Transforming Healthcare Together: Northern Regional Hospital Pt.1

Emily Volk - Value based Care at Northern Regional Hospital

Northern Regional Hospital (NRH) is an independent nonprofit healthcare network and 133-bed hospital serving the citizens of Mount Airy and the surrounding region. After two years with a different ACO and a year of managing its own value-based contracts, NRH partnered with CHESS Health Solutions in 2019. Being a small organization, one of its early challenges was aggregating the necessary data to identify who needs care and what care they need. Through its partnership with CHESS, NRH gained access to a population health platform that seamlessly aggregates clinical and claims data, enabling NRH to focus time and energy on patient care.

Learn more about this journey to value from Emily Volk, Manager of Quality Management at Northern Regional Hospital.

What challenges have you experienced in implementing value-based care, and how have you overcome those challenges?

The first challenge in value-based care is knowing which patients are yours and being able to find out what their needs and care gaps are. Working with an organization, like CHESS, helps us identify those patients easily because they are interfacing with the payer. CHESS is sending us our rosters and we can investigate to find out where our patients are, who is seeing them, and what kind of care they need. Initially, that was a struggle.

The other struggle is helping people understand what value-based care is because it is such a shift from the fee-for-service world. So just helping providers, staff, and patients understand value-based care. Patients are very appreciative of the shift because they are getting more attention to their needs. We’re looking at the whole patient rather than just “I’ve got a cold,” or “I have precursors to cancer.” To overcome that, patient education, provider education, and staff education have been helpful. And that’s another area where CHESS has jumped right in and helped. Our previous experience with ACO providers was not that way. But with CHESS we have onsite education for our providers, virtual education, a lot of print materials and things that we can send to them. That’s been a huge help with those challenges.

How have you found practicing value-based care to be beneficial to the patients?

The biggest benefit of value-based care is looking at each individual patient’s situation to see what gaps exist in their care and helping them find what they need. Not only care gaps, like breast cancer or colon cancer screening, but also any social gaps.

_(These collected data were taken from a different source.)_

-- ==== Sys2Proof/Machine/Reads.lean ====
section
/-! DEFINITION. The reads of whole records: READ-TERMINAL, READ-CARRIER, READ-QUEUE, READ-COUNTERS (R32, R86, R103, R172),
laid out as Section 12.4 and Table 12.7 give. -/

namespace Sys2Proof.Machine

/-- An optional part: its bytes, or none when it is absent. -/
def optional {α : Type} (f : α → List Byte) : Option α → List Byte
  | some x => f x
  | none => []

/-- A grant as bytes: upstream frame, then slot. -/
def GrantRef.bytes (g : GrantRef) : List Byte := be16 g.frame.toNat ++ be8 g.slot.val

/-- Running or counting is coded 0 and stopped 1, by their order in Table 2.5. -/
def running (b : Bool) : List Byte := bit (!b)

/-- Counters, four bytes each. -/
def counterBytes (l : List Counter) : List Byte := (l.map fun x => be32 x.toNat).flatten

/-! ### READ-TERMINAL (R32) -/

/-- The configuration fields in the order of Table 2.1. -/
def TermConfig.values (k : TermConfig) : List (List Byte) :=
  [bit k.configured, be8 k.carrier.val, be8 k.cls.val, optional be16 k.homeTag,
   (k.homeSlots.map fun x => be8 x.val).flatten, be8 k.floor.val, be8 k.ceiling.val, be8 k.reentry.val,
   bit k.autoAdmit, be16 k.holdQuota, be16 k.holdAge, be8 k.dropPolicy.code, be8 k.backPressure.code,
   be8 k.releaseBurst.code, be16 k.fadeTimeout, be8 k.fadeMissLimit, be16 k.lendDelay, be16 k.warmLimit,
   be16 k.guardPeriod]

/-- The link supervision fields in the order of Table 2.5. -/
def LinkFields.values (l : LinkFields) : List (List Byte) :=
  [be8 l.state.code, be8 l.cause.code, bit l.forced, bit l.permit, be32 l.outage ++ running l.outageOn,
   be16 l.lendActive ++ be16 l.warmActive, bit l.lendTaken, bit l.warmClosed,
   running l.fadeOn ++ be16 l.fadeCount ++ be16 l.fadeActive, be8 l.fadeMisses,
   running l.guardOn ++ be16 l.guardCount ++ be16 l.guardActive, be8 l.repeatCalls, bit l.keptLock]

/-- The ranging and admission fields in the order of Table 2.6. -/
def Terminal.rangeValues (r : Terminal) : List (List Byte) :=
  [optional beInt16 r.range.stored, be8 r.range.attempts, be8 r.range.measured, bit r.range.warm,
   optional (fun m => beInt16 m.offset) r.range.last, optional (fun m => be8 m.snr) r.range.last,
   be8 r.range.settle, optional GrantRef.bytes r.range.grant, be16 r.adm.wait, bit r.adm.reclaimPending,
   optional (fun f => be16 f.toNat) r.adm.sent]

/-- The partial value of a report assembly: its fragments, the first most significant, at the low end of the value (Table 2.7). The
spec does not state where one or two fragments stand among its bits (DESIGN CHOICE, log 35). -/
def partialValue (l : List (BitVec 4)) : Nat := l.foldl (fun a x => a * 16 + x.toNat) 0

/-- A pending profile: target, direction, and apply frame when present. -/
def PendingProfile.bytes (p : PendingProfile) : List Byte :=
  be8 p.target.val ++ be8 p.direction.code ++ optional (fun f => be16 f.toNat) p.apply

/-- The profile, report, release and directive fields in the order of Table 2.7. -/
def Terminal.ladderValues (r : Terminal) : List (List Byte) :=
  [be8 r.ladder.current.val, optional PendingProfile.bytes r.ladder.pending,
   be8 r.ladder.assembly.length ++ be16 (partialValue r.ladder.assembly),
   optional (fun x => beInt8 x.margin) r.ladder.report, optional (fun x => be8 x.trend.code) r.ladder.report,
   optional (fun x => be8 x.headroom) r.ladder.report, optional beInt8 r.ladder.upMargin, be8 r.ladder.stepUp,
   be8 r.hold.release.code, be8 r.hold.yieldCount, be16 r.hold.frames ++ be16 r.hold.blocks,
   bit r.owed.halt, bit r.owed.admission, bit r.owed.profile, optional GrantRef.bytes r.owed.grant]

/-- The entries of a READ-TERMINAL response, in order (Section 12.4). -/
def Terminal.values (r : Terminal) : List (List Byte) :=
  r.cfg.values ++ r.link.values ++ r.rangeValues ++ r.ladderValues ++
  [beInt16 r.range.correction, beInt8 r.range.power,
   optional (fun h => be16 h.arrival.toNat) r.hold.queue.head?, optional (fun h => be32 h.age) r.hold.queue.head?]

/-- READ-TERMINAL (R32). -/
def State.readTerminalRequest (t : TermNo) (s : State) : State × Reply :=
  (s, { status := .done, body := fieldSetBytes (numberFrom 1 (s.sector.term t).values) })

/-! ### READ-CARRIER (R86) -/

/-- The settings in the order of Table 4.1. -/
def CarrierConfig.values (k : CarrierConfig) : List (List Byte) :=
  [bit k.enabled, be8 k.grantLead, be8 k.applyLead, be8 k.settle, be8 k.trimLimit, be16 k.searchWindow,
   be8 k.fineWindow, be8 k.powerWindow, be8 k.targetSnr, be8 k.paceLimit, be8 k.recoveryPace, be8 k.rangingSize,
   be8 k.offerLimit, be8 k.recoveryOffer, be16 k.recoveryPeriod, be8 k.backoffWindow, be8 k.backoffHigh,
   be8 k.backoffLow, be16 k.admitWaitLimit, be8 k.yieldPeriod, be8 k.releaseBudget, bit k.guardRestart,
   bit k.fadeStepDown, be32 k.base.toNat]

/-- The current kind code: 0 REENTRY, 1 OPEN, 2 TRAFFIC, 3 LENT (Section 12.4). -/
def SlotUse.code : SlotUse → Nat
  | .reentry => 0
  | .opened => 1
  | .traffic _ => 2
  | .lent _ _ => 3

/-- The reclaim-pending mark of a slot. -/
def SlotUse.marked : SlotUse → Bool
  | .lent _ m => m
  | .reentry => false
  | .opened => false
  | .traffic _ => false

/-- A slot of carrier `c`: base kind, current kind, owner, mark (Section 12.4). -/
def Sector.slotValue (s : Sector) (c : CarrierNo) (slot : SlotNo) : List Byte :=
  let k := s.car c
  let u := k.slotUse slot
  (match s.homeOwner c slot with
   | some t => be8 2 ++ be8 u.code ++ be8 t.val
   | none => be8 (k.cfg.baseKind slot).code ++ be8 u.code ++ be8 0) ++ bit u.marked

/-- A calendar cell: kind, grantee, attempt number (Section 12.4). -/
def Cell.bytes : Cell → List Byte
  | .empty => be8 0 ++ be8 0 ++ be8 0
  | .offered => be8 1 ++ be8 0 ++ be8 0
  | .granted t n => be8 2 ++ be8 t.val ++ be8 n

/-- A calendar row: frame number, filled mark, 32 cells (Section 12.4). -/
def Row.bytes (r : Row) : List Byte :=
  be16 r.frame.toNat ++ bit r.filled ++ (allSlots.map fun x => (r.cell x).bytes).flatten

/-- The entries of a READ-CARRIER response, in order (Section 12.4). -/
def Sector.carrierValues (s : Sector) (c : CarrierNo) : List (List Byte) :=
  let k := s.car c
  k.cfg.values ++ [be8 k.state.code, be16 k.recovery, be16 k.lastFrame.toNat, be8 k.res.exponent] ++
  allSlots.map (s.slotValue c) ++ k.calendar.map Row.bytes

/-- READ-CARRIER (R86). -/
def State.readCarrierRequest (c : CarrierNo) (s : State) : State × Reply :=
  (s, { status := .done, body := fieldSetBytes (numberFrom 1 (s.sector.carrierValues c)) })

/-! ### READ-QUEUE (R103) -/

/-- A queue entry: terminal, class, last profile, repeat-call count (Table 12.7). -/
def Sector.queueEntryBytes (s : Sector) (e : QueueEntry) : List Byte :=
  be8 e.terminal.val ++ be8 e.cls.val ++ be8 e.lastProfile.val ++ be8 (s.term e.terminal).link.repeatCalls

/-- A member of the ranging set (Table 12.7); GRANT sent is 1 when a grant is outstanding and none is owed (log 26). -/
def Sector.memberBytes (s : Sector) (t : TermNo) : List Byte :=
  let r := s.term t
  be8 t.val ++ be8 r.range.attempts ++ bit r.range.warm ++ be8 r.range.settle ++
  (match r.range.grant with
   | some g => be8 1 ++ g.bytes
   | none => be8 0 ++ be16 0 ++ be8 0) ++
  bit (r.range.grant.isSome && r.owed.grant.isNone)

/-- READ-QUEUE (R103). -/
def State.readQueueRequest (c : CarrierNo) (s : State) : State × Reply :=
  let x := s.sector
  let q := (x.car c).res
  (s, { status := .done
        body := be16 x.freePlaces ++ be16 q.queue.length ++ (q.queue.map x.queueEntryBytes).flatten ++
          be8 q.ranging.length ++ (q.ranging.map x.memberBytes).flatten ++ be8 q.rotation.val ++ be8 q.window.length ++
          be8 (garbledCount (x.car c).cfg.backoffWindow q.window) ++ be8 q.exponent })

/-! ### READ-COUNTERS (R172) -/

/-- Table 2.8 in row order, then the three of R156. -/
def TermCounters.list (k : TermCounters) : List Counter :=
  [k.callsAccepted, k.repeatCalls, k.guardHits, k.ignoredCalls, k.suppressed, k.misses, k.fades, k.foreignBursts,
   k.rangingAttempts, k.rangingOverflows, k.rangingFailures, k.lateTrims, k.brokenReports, k.stepsDown, k.stepsUp,
   k.framesHeld, k.framesReleased, k.discardQuota, k.discardPool, k.discardAge, k.discardState, k.discardFlush,
   k.arrivalQuota, k.arrivalPool, k.heldState]

/-- Tables 4.8, 5.3, 6.3 and 9.2 in row order. -/
def Carrier.counterList (k : Carrier) : List Counter :=
  [k.csp.frameStarts, k.csp.frameSlips, k.csp.carrierFound, k.csp.carrierLost, k.csp.expiredCells, k.csp.outOfFrame,
   k.csp.strayOutcomes, k.csp.strayBursts] ++
  [k.resCtr.callsAccepted, k.resCtr.strayCalls, k.resCtr.collisions, k.resCtr.quietOffers, k.resCtr.terminalsTaken,
   k.resCtr.grantsPlaced, k.resCtr.grantsWithdrawn, k.resCtr.grantsRefunded, k.resCtr.storms] ++
  [k.rng.warmExchanges, k.rng.coldExchanges, k.rng.outcomes, k.rng.measurements, k.rng.misses, k.rng.overflows,
   k.rng.warmFallbacks, k.rng.convergences, k.rng.failures, k.rng.ended, k.rng.lateTrims, k.rng.staleOutcomes,
   k.rng.unsentOutcomes] ++
  [k.dcpCtr.listCloses, k.dcpCtr.headerOnly, k.dcpCtr.haltsSent, k.dcpCtr.admitsSent, k.dcpCtr.downsSent,
   k.dcpCtr.upsSent, k.dcpCtr.trimsSent, k.dcpCtr.lateGrants, k.dcpCtr.fullLists]

/-- Table 1.2 in row order. -/
def FclCounters.list (k : FclCounters) : List Counter :=
  [k.checkErrors, k.received, k.untagged, k.diverted, k.length, k.unknownTag, k.passedThrough, k.handedToHfs,
   k.stateDiscards, k.upstreamSent, k.upstreamNoTag, k.upstreamFormat]

/-- Table 7.2 in row order. -/
def PldCounters.list (k : PldCounters) : List Counter :=
  [k.reportsCompleted, k.brokenReports, k.orphanFragments, k.stepDownDecisions, k.stepUpDecisions, k.fadeStepDowns,
   k.pendingReplaced, k.appliedDown, k.appliedUp]

/-- Table 8.5 in row order. -/
def HfsCounters.list (k : HfsCounters) : List Counter :=
  [k.appends, k.releases, k.arrivalQuota, k.arrivalPool, k.heldQuota, k.heldPool, k.heldAge, k.heldFlush, k.heldState,
   k.storeLow, k.storeExhausted]

/-- Table 10.3 in row order. -/
def MguCounters.list (k : MguCounters) : List Counter :=
  [k.admitted, k.dropped, k.misaddressed, k.shortFrames, k.responses, k.refusals, k.notices]

/-- The counters a selector names, as bytes (R172, Table 12.7). -/
def State.counterBody (s : State) : Selector → List Byte
  | .terminal t => counterBytes (s.sector.term t).ctr.list
  | .carrier c => counterBytes (s.sector.car c).counterList
  | .sector =>
    counterBytes s.fcl.list ++ counterBytes s.sector.pld.list ++ counterBytes s.sector.hfs.list ++
    be16 s.sector.freeDescriptors ++ be16 s.sector.freeBlocks ++ counterBytes s.mgu.ctr.list

/-- READ-COUNTERS (R172). -/
def State.readCountersRequest (sel : Selector) (s : State) : State × Reply :=
  (s, { status := .done, body := s.counterBody sel })

/-! ### The meanings -/

/-- READ_TERMINAL (R32). -/
def execReadTerminal (s : State) : Host.Outcome State Fault Refusal :=
  .next (s.serve 1 Request.terminal? (emptyBody State.readTerminalRequest))

/-- READ_CARRIER (R86). -/
def execReadCarrier (s : State) : Host.Outcome State Fault Refusal :=
  .next (s.serve 9 Request.carrier? (emptyBody State.readCarrierRequest))

/-- READ_QUEUE (R103). -/
def execReadQueue (s : State) : Host.Outcome State Fault Refusal :=
  .next (s.serve 15 Request.carrier? (emptyBody State.readQueueRequest))

/-- READ_COUNTERS (R172). -/
def execReadCounters (s : State) : Host.Outcome State Fault Refusal :=
  .next (s.serve 18 Request.selector? (emptyBody State.readCountersRequest))

end Sys2Proof.Machine
end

A lot of our patients at NRH have financial issues. They have trouble paying for their medications, affording their doctor visits, or securing transportation. Being able to focus on those social drivers through value-based care has enhanced the patient experience and given us an opportunity to interface with patients as people, not just as the 9 o’clock who is coming in for their annual wellness visit.

Value-based care has changed the way patients perceive the care they are receiving from their providers. They are experiencing more comprehensive visits and getting to know the staff that help them with some of those daily issues they have with accessing care.

How does your organization address health disparities and social determinants of health in your population health programs?

Social determinants of health, as new as it seems, is something we have always addressed at Northern, but now we are focusing more on it with regulatory agencies bringing it to the forefront. We have begun more specific screenings for patients, both in the acute environment, like the hospital, and in our ambulatory practices. We make sure we’re capturing the same information on all our patients, helping us provide more targeted resources.

Transportation is an issue in our area and with our patient population. And then of course, like many places across the nation, financial difficulty is an issue. We have taken that information, gathered it in our EMR, and then utilized it in our care coordination department. Any patients who are higher-risk patients, maybe because of their diagnosis, who also report barriers to care because of social determinants, we reach out to them with education. We make sure they’re able to follow-up with their primary care doctor and can access their medications. It’s really helped us to focus our efforts on the highest-risk patients.